• Problem requirements: Start at the line below containing "((s.lane l).sup.preGrant = none" and stop at the line containing "window := c.stallWindow, retry". Repeat every line of that stretch exactly, and nothing outside it.

• Data to examine:
/-- The lane's other events (R22, R23, R30, R32, R35, R49, R52), with the retry limit in force (R2). A mismatch taken in
LATCHED leaves the run count as it stood (R35 over R32: assumption log 22), and the slot alone where a retry is under way
(log 23); retries above a limit lowered since stall the move, and the window stays 0 until the next one (log 30); with the
stall window changed to 0 the revalidation ends supervision (log 23). A retry makes the slot valid again at the move's
target, in HOLD at the held command (R22, R24). That its new window is the stall window the record holds then, in HOLD too,
follows R22 and R2 over R40 (log 30). -/
def Obligations.LaneEvents : Prop :=
  ∀ (s : State) (l : LaneId) (c : LaneFields), s.held = false → s.LinesFollow → (s.lane l).config = some c →
    ((s.lane l).mode.runs = true → ∃ t, Runs (.flowMismatchDetected l) s t ∧
      (t.lane l).sticky = (s.lane l).sticky ||| FaultKind.flowMismatch.bit ∧
      ((s.lane l).cause.isSome ∨ (s.lane l).faultConfig.enabled &&& FaultKind.flowMismatch.bit = 0 →
        (t.lane l).mode = (s.lane l).mode ∧ (t.lane l).cause = (s.lane l).cause ∧ (t.lane l).mismatchRun = 0) ∧
      ((s.lane l).cause = none → (s.lane l).faultConfig.enabled &&& FaultKind.flowMismatch.bit ≠ 0 →
        (t.lane l).cause = some .flowMismatch ∧
        ((s.lane l).gateOpen = true → (s.lane l).faultConfig.continues = false →
          (t.lane l).mode = .hold (if (s.lane l).mode = .manual then .manual else .auto) ∧ (t.lane l).timer = none ∧
          (t.lane l).mismatchRun = (s.lane l).mismatchRun ∧ (t.entry (trimFault l)).condition = true ∧
          t.air.holdMarks[l] = true ∧ HoldSlots l s t) ∧
        ((s.lane l).gateOpen = false ∨ (s.lane l).faultConfig.continues = true →
          (t.lane l).mode = (s.lane l).mode ∧ (t.lane l).mismatchRun = 0)) ∧ OnlyAir s t) ∧
    ((s.lane l).sup.moving = true → (s.lane l).sup.retry = .none →
      ((s.lane l).sup.retryLimit = 0 ∨ (s.lane l).sup.retries < (s.lane l).sup.retryLimit →
        Runs (.valveWindowEnd l) s ((s.setLane l { s.lane l with sup := { (s.lane l).sup with
          window := 0, retries := heldAdd 15 (s.lane l).sup.retries, retry := .dropped } }).invalidateSlot c.valveSlot)) ∧
      ((s.lane l).sup.retryLimit ≠ 0 → (s.lane l).sup.retryLimit ≤ (s.lane l).sup.retries → ∃ t, Runs (.valveWindowEnd l) s t ∧
        (t.lane l).stalled = true ∧ (t.lane l).sup.moving = false ∧ (t.lane l).sup.preGrant = none ∧
        (t.entry (valveStall l)).condition = true ∧ t.air.entryOf l = none ∧
        (∀ p, (s.lane l).sup.preGrant = some p → t.grant l = min p (s.grant l) ∧ t.air.lastTimeout = some l) ∧
        ((s.lane l).sup.preGrant = none → t.grant l = s.grant l ∧ t.air.lastTimeout = s.air.lastTimeout) ∧
        OnlyAir s t)) ∧
    (∀ opening : Nat, opening = (if (s.lane l).mode.isHold then (s.lane l).valveCommand else (s.lane l).sup.target) →
    ((s.lane l).sup.moving = true → (s.lane l).sup.retry ≠ .none → c.stallWindow ≠ 0 →
      Runs (.valveRetryRevalidate l) s ((s.setLane l { s.lane l with sup := { (s.lane l).sup with
        window := c.stallWindow, retry := .none } }).writeSlot c.valveSlot opening true)) ∧
    ((s.lane l).sup.moving = true → (s.lane l).sup.retry ≠ .none → c.stallWindow = 0 →
      Runs (.valveRetryRevalidate l) s ((s.setLane l { s.lane l with sup := { (s.lane l).sup with
        moving := false, preGrant := none, retry := .none } }).writeSlot c.valveSlot opening true)))

/-- A frame update of a lane's valve feedback (R21, R22), with the tolerance and the retry limit in force: it acts in AUTO,
MANUAL and HOLD alone. A stalled flag clears within tolerance of the valve command; a move completes within tolerance of its
target; otherwise its window runs, and its end is VALVE_WINDOW_END's; a retry sent not valid becomes valid again at the
target, in HOLD at the held command, and a new window is set. That a move which completes after its window's end and before
the frame with the slot not valid makes the slot valid at once is the model's (assumption log 23), and so is that a stall
window changed in HOLD is used there (R22 and R2 over R40: log 30). -/
def Obligations.ValveFeedbackFrameUpdates : Prop :=
  ∀ (s : State) (h : HubId) (l : LaneId) (c : LaneFields), (s.lane l).config = some c →
    (c.feedbackPoint.any (onHub h) = false ∨ ((s.lane l).mode.runs = false ∧ (s.lane l).mode.isHold = false) →
      State.laneFeedback h l s = s) ∧
    (∀ p, c.feedbackPoint = some p → onHub h p = true → (s.lane l).mode.runs = true ∨ (s.lane l).mode.isHold = true →
      ∀ (nearCommand nearTarget : Bool) (opening : Nat),
      opening = (if (s.lane l).mode.isHold then (s.lane l).valveCommand else (s.lane l).sup.target) →
      nearCommand = (s.goodValue p).any (fun v => decide ((v - ((s.lane l).valveCommand : Int)).natAbs ≤ (s.lane l).sup.tolerance)) →
      nearTarget = (s.goodValue p).any (fun v => decide ((v - ((s.lane l).sup.target : Int)).natAbs ≤ (s.lane l).sup.tolerance)) →
      ∃ u : State, u = (if (s.lane l).stalled && nearCommand then
          (s.setLane l { s.lane l with stalled := false }).post (valveStall l) false else s) ∧
        ((s.lane l).sup.moving = false → State.laneFeedback h l s = u) ∧
        ((s.lane l).sup.moving = true → (s.lane l).sup.retry = .none →
          (nearTarget = true → State.laneFeedback h l s = u.setLane l { u.lane l with
            sup := { (s.lane l).sup with moving := false, preGrant := none } }) ∧
          (nearTarget = false → 1 < (s.lane l).sup.window → State.laneFeedback h l s = u.setLane l { u.lane l with
            sup := { (s.lane l).sup with window := (s.lane l).sup.window - 1 } }) ∧
          (nearTarget = false → (s.lane l).sup.window ≤ 1 → u.held = false →
            ∀ v, v = u.setLane l { u.lane l with sup := { (s.lane l).sup with window := (s.lane l).sup.window - 1 } } →
              Runs (.valveWindowEnd l) v (finish v (State.laneFeedback h l s)))) ∧
        ((s.lane l).sup.moving = true → (s.lane l).sup.retry = .dropped →
          (nearTarget = false → State.laneFeedback h l s = u) ∧
          (nearTarget = true → State.laneFeedback h l s = (u.setLane l { u.lane l with
            sup := { (s.lane l).sup with moving := false, preGrant := none, retry := .none } }).writeSlot c.valveSlot
              opening true)) ∧
        ((s.lane l).sup.moving = true → (s.lane l).sup.retry = .sent →
          ∃ v : Supervision, (c.stallWindow = 0 →
            v = { (s.lane l).sup with moving := false, preGrant := none, retry := .none }) ∧
          (c.stallWindow ≠ 0 → nearTarget = true → v = { (s.lane l).sup with
            moving := false, preGrant := none, retry := .none, window := c.stallWindow }) ∧
          (c.stallWindow ≠ 0 → nearTarget = false → v = { (s.lane l).sup with retry := .none, window := c.stallWindow }) ∧
          State.laneFeedback h l s =
            (u.setLane l { u.lane l with sup := v }).writeSlot c.valveSlot opening true))

/-! ### The air allocator (chapter 3) -/

/-- AIR_FREEZE (R55): a length of 1 to 65535 is a freeze claim of the larger of the two (R54); 0 ends any freeze, and
serving is then evaluated. -/
def Obligations.AirFreezeTaken : Prop :=
  ∀ s : State, s.Hears →
    (∀ n, 1 ≤ n → n ≤ 65534 → ∃ f : Freeze, Answers (.airFreeze 3 n) s { s with air := { s.air with freeze := f } } 0x21
        [f.wire] ∧
      (s.air.freeze = .none → f = .seconds n) ∧ (∀ m, s.air.freeze = .seconds m → f = .seconds (max m n)) ∧
      (s.air.freeze = .indefinite → f = .indefinite)) ∧
    Answers (.airFreeze 3 65535) s { s with air := { s.air with freeze := .indefinite } } 0x21 [.u16 65535] ∧
    (∃ t, Runs (.airFreeze 3 0) s t ∧ t.air.freeze = .none ∧ t.reply = taken 0x21 [.u16 0] ∧ OnlyAir s t ∧
      t = finish s { (State.serve { s with air := { s.air with freeze := .none } }) with reply := t.reply, rx := [] })

/-- AIR_SET (R64): the six parameters replaced, the surplus condition tested again, nothing else. The allocator's events
(R50, R53, R54): serving grants the head of the queue what is available and goes on with the next; a grant that reaches min
air ends its lane's adoption, bumpless from the measured opening (R7), with the correction limit in force (assumption log
30); the end of a freeze is followed by serving; a starved entry is marked. `inverseCurve` and `valveCommandFor` are R18's, as
LaneSettingsTaken says. -/
def Obligations.AirSetAndServing : Prop :=
  (∀ (s : State) (f : AirFields), s.Hears →
    (f.inRange = false → Refuses (.airSet 12 f) s 0x20 .range) ∧
    (f.inRange = true → ∃ surplus : Option Nat,
      Answers (.airSet 12 f) s { s with air := { s.air with params := f, surplus := surplus } } 0x20 f.wire ∧
      (surplus.isSome = true ↔ { s.air with params := f }.surplusHolds = true) ∧
      (∀ n, surplus.isSome = true → s.air.surplus = some n → surplus = some n) ∧
      (surplus.isSome = true → s.air.surplus = none → surplus = some f.stageOutDelay))) ∧
  (∀ s : State, s.held = false → s.LinesFollow →
    (s.air.queue = [] ∨ s.air.freeze ≠ .none ∨ s.air.short = true ∨ s.air.available = 0 → Runs .airServing s s) ∧
    (∀ e rest, s.air.queue = e :: rest → (s.air.queue.map (·.lane)).Nodup → s.air.freeze = .none → s.air.short = false →
      0 < s.air.available →
      (e.amount ≤ s.air.available → Runs .airServing s (finish s
        (((s.setGrant e.lane (s.grant e.lane + e.amount)).dropEntry e.lane).completeAdoption e.lane).serve)) ∧
      (∃ t, Runs .airServing s t ∧ t.grant e.lane = s.grant e.lane + min e.amount s.air.available ∧
        (e.amount ≤ s.air.available → t.air.entryOf e.lane = none ∧ (e.starved = true →
          (t.entry (starvedEntry e.lane)).condition = false)) ∧
        (s.air.available < e.amount → t.air.queue = { e with amount := e.amount - s.air.available } :: rest ∧
          (∀ l, l ≠ e.lane → t.grant l = s.grant l)) ∧
        (∀ c target, (s.lane e.lane).config = some c → (s.lane e.lane).mode = .adopting target →
          (c.minAir ≤ t.grant e.lane → ∃ (command : Nat) (correction : Int), t.lane e.lane = { s.lane e.lane with
              mode := target.mode, demand := c.minAir, lastValveGrant := c.minAir, timer := some c.period,
              correction := correction, valveCommand := command,
              sup := { (s.lane e.lane).sup with moving := false, preGrant := none, retry := .none, command := command },
              bumpless := decide (target = .auto) || (s.lane e.lane).bumpless,
              manualAir := if target = .manual then c.minAir else (s.lane e.lane).manualAir } ∧
            (s.SlotsClaimed → t.drives c.valveSlot command) ∧
            (∀ (num : Int) (den limit : Nat), (num, den) = inverseCurve c.minAir (s.lane e.lane).curve →
              limit = (s.lane e.lane).correctionLimit →
              (c.feedbackPoint.bind s.goodValue = none →
                correction = 0 ∧ command = valveCommandFor (s.lane e.lane).curve c.minAir 0) ∧
              (∀ v, c.feedbackPoint.bind s.goodValue = some v →
                ((v * den - num).natAbs ≤ limit * den →
                  correction = roundDiv (v * den - num) den ∧ command = clampNat 0 1000 v) ∧
                ((limit * den : Int) < v * den - num →
                  correction = limit ∧ command = valveCommandFor (s.lane e.lane).curve c.minAir limit) ∧
                (v * den - num < -(limit * den : Int) →
                  correction = -(limit : Int) ∧ command = valveCommandFor (s.lane e.lane).curve c.minAir (-limit))))) ∧
          (t.grant e.lane < c.minAir → t.lane e.lane = s.lane e.lane)) ∧
        t.air.capacity = s.air.capacity ∧ t.air.params = s.air.params ∧ OnlyAir s t)) ∧
    (∀ n, s.air.freeze = .seconds n →
      Runs .freezeEnd s (finish s (State.serve { s with air := { s.air with freeze := .none } }))) ∧
    (∀ l e, s.air.entryOf l = some e → e.starved = false → ∃ t, Runs (.entryStarved l) s t ∧
      t.air.entryOf l = some { e with starved := true } ∧ (t.entry (starvedEntry l)).condition = true ∧
      t.air.grants = s.air.grants ∧ t.lanes = s.lanes ∧ t.slots = s.slots ∧ OnlyAir s t))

• Response area:
        ((s.lane l).sup.preGrant = none → t.grant l = s.grant l ∧ t.air.lastTimeout = s.air.lastTimeout) ∧
        OnlyAir s t)) ∧
    (∀ opening : Nat, opening = (if (s.lane l).mode.isHold then (s.lane l).valveCommand else (s.lane l).sup.target) →
    ((s.lane l).sup.moving = true → (s.lane l).sup.retry ≠ .none → c.stallWindow ≠ 0 →
      Runs (.valveRetryRevalidate l) s ((s.setLane l { s.lane l with sup := { (s.lane l).sup with
        window := c.stallWindow, retry := .none } }).writeSlot c.valveSlot opening true)) ∧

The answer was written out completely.